### Requirement
A line below contains "(s.accepted op arg).index", and a later one contains "s.statusWord.toNat = s.code.toNat". Repeat both, with every line between them, exactly.

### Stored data
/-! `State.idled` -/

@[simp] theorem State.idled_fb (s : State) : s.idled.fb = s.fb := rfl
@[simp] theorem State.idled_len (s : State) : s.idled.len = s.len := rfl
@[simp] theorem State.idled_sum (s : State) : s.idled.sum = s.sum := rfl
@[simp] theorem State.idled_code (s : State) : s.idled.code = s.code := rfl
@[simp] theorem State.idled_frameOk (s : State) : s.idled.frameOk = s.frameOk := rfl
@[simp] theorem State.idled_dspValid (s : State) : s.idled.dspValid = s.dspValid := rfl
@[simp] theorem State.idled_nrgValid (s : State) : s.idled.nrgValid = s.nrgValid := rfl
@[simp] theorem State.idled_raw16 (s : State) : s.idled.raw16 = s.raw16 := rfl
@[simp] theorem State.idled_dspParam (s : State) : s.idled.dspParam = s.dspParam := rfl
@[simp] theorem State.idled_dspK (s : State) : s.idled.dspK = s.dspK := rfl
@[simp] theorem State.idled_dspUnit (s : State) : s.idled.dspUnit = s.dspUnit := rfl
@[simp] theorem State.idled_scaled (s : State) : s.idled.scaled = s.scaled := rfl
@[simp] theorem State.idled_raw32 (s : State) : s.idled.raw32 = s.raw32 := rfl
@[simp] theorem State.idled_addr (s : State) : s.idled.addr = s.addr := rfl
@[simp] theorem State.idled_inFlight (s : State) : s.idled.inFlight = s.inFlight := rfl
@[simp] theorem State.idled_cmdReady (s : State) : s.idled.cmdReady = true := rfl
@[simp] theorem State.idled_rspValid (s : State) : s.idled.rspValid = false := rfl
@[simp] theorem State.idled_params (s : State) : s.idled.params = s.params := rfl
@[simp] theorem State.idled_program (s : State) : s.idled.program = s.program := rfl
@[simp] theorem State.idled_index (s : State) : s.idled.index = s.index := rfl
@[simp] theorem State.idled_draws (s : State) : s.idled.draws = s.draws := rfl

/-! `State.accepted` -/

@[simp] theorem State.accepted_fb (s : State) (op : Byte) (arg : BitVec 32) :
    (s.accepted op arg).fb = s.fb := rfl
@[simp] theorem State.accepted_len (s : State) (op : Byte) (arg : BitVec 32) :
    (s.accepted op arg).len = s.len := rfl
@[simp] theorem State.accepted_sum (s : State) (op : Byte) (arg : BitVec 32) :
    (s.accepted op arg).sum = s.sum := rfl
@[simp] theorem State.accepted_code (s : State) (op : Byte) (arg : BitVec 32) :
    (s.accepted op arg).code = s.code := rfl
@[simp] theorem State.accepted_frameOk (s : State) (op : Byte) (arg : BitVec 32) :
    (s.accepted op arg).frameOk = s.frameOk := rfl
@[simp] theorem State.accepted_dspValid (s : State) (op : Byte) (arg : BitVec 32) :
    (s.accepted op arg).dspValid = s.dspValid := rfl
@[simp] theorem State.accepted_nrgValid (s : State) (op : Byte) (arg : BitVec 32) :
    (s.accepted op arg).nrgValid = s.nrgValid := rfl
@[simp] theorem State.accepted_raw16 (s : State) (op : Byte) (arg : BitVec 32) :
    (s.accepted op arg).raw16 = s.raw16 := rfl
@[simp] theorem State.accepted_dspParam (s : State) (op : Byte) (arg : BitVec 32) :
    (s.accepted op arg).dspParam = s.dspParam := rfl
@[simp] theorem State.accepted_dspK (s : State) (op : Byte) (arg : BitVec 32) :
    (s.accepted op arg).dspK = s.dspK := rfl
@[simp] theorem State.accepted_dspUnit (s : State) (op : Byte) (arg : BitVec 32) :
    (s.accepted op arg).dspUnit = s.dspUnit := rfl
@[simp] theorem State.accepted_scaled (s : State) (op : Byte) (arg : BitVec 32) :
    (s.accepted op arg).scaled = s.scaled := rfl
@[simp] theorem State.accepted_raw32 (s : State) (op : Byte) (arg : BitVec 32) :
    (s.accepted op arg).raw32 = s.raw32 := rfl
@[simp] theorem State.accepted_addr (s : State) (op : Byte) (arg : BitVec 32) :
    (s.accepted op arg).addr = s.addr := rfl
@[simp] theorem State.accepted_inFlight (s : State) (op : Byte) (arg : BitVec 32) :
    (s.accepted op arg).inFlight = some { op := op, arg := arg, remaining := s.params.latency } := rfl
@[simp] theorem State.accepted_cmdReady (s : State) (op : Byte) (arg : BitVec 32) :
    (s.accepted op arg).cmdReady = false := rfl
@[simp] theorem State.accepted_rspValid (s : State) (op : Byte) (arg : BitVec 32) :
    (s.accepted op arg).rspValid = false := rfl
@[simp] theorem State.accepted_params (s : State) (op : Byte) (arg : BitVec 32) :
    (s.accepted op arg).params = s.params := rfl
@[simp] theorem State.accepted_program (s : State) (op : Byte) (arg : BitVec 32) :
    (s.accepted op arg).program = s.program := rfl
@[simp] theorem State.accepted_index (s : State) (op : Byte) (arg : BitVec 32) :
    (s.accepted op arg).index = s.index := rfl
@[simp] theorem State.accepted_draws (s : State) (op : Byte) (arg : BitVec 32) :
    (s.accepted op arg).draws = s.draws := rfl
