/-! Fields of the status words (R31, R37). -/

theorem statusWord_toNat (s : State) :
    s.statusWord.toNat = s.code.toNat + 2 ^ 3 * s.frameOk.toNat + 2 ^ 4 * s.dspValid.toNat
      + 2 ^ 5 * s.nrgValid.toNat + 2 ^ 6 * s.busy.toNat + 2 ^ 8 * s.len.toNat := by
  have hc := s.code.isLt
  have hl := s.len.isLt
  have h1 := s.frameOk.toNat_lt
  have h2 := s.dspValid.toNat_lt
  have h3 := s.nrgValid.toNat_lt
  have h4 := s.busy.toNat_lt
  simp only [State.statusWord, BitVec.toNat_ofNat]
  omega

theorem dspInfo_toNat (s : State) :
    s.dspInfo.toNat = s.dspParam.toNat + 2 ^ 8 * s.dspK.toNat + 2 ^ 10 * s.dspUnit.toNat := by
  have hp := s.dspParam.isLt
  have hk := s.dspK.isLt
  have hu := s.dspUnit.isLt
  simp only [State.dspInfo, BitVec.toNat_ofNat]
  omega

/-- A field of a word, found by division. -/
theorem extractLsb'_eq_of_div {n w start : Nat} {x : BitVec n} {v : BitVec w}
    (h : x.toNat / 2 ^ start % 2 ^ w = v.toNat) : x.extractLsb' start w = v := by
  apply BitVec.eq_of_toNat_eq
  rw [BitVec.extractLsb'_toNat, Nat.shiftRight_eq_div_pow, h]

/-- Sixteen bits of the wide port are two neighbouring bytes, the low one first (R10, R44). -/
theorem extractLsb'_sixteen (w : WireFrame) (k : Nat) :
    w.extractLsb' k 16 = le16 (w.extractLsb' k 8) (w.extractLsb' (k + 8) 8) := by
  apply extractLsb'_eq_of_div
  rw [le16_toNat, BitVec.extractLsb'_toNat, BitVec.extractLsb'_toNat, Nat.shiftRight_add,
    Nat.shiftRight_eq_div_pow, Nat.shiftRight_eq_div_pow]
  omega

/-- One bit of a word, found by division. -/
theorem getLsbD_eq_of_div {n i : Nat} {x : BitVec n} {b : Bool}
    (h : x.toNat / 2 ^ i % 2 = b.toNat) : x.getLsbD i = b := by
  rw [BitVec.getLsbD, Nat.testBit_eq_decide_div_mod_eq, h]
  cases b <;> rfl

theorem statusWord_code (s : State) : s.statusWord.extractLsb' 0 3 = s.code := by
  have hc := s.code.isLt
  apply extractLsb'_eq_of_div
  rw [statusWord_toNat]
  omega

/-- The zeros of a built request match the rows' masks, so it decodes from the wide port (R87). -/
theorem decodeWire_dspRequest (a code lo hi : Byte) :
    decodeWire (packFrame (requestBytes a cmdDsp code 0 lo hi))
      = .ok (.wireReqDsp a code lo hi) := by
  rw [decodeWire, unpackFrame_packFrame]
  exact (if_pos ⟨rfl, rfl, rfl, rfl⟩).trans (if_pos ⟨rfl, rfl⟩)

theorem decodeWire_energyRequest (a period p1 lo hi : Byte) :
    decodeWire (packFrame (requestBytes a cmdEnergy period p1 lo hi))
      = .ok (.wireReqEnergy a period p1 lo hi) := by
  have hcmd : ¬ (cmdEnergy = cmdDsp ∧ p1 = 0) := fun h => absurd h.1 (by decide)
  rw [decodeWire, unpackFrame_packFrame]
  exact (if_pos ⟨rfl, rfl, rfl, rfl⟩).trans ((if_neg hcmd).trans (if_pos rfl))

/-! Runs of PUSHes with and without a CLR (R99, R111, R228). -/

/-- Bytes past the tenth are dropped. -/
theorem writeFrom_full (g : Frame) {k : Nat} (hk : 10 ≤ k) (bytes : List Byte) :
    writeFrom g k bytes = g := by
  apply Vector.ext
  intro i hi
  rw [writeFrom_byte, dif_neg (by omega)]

### Response
    (s.accepted op arg).index = s.index := rfl
@[simp] theorem State.accepted_draws (s : State) (op : Byte) (arg : BitVec 32) :
    (s.accepted op arg).draws = s.draws := rfl
/-! Fields of the status words (R31, R37). -/

theorem statusWord_toNat (s : State) :
    s.statusWord.toNat = s.code.toNat + 2 ^ 3 * s.frameOk.toNat + 2 ^ 4 * s.dspValid.toNat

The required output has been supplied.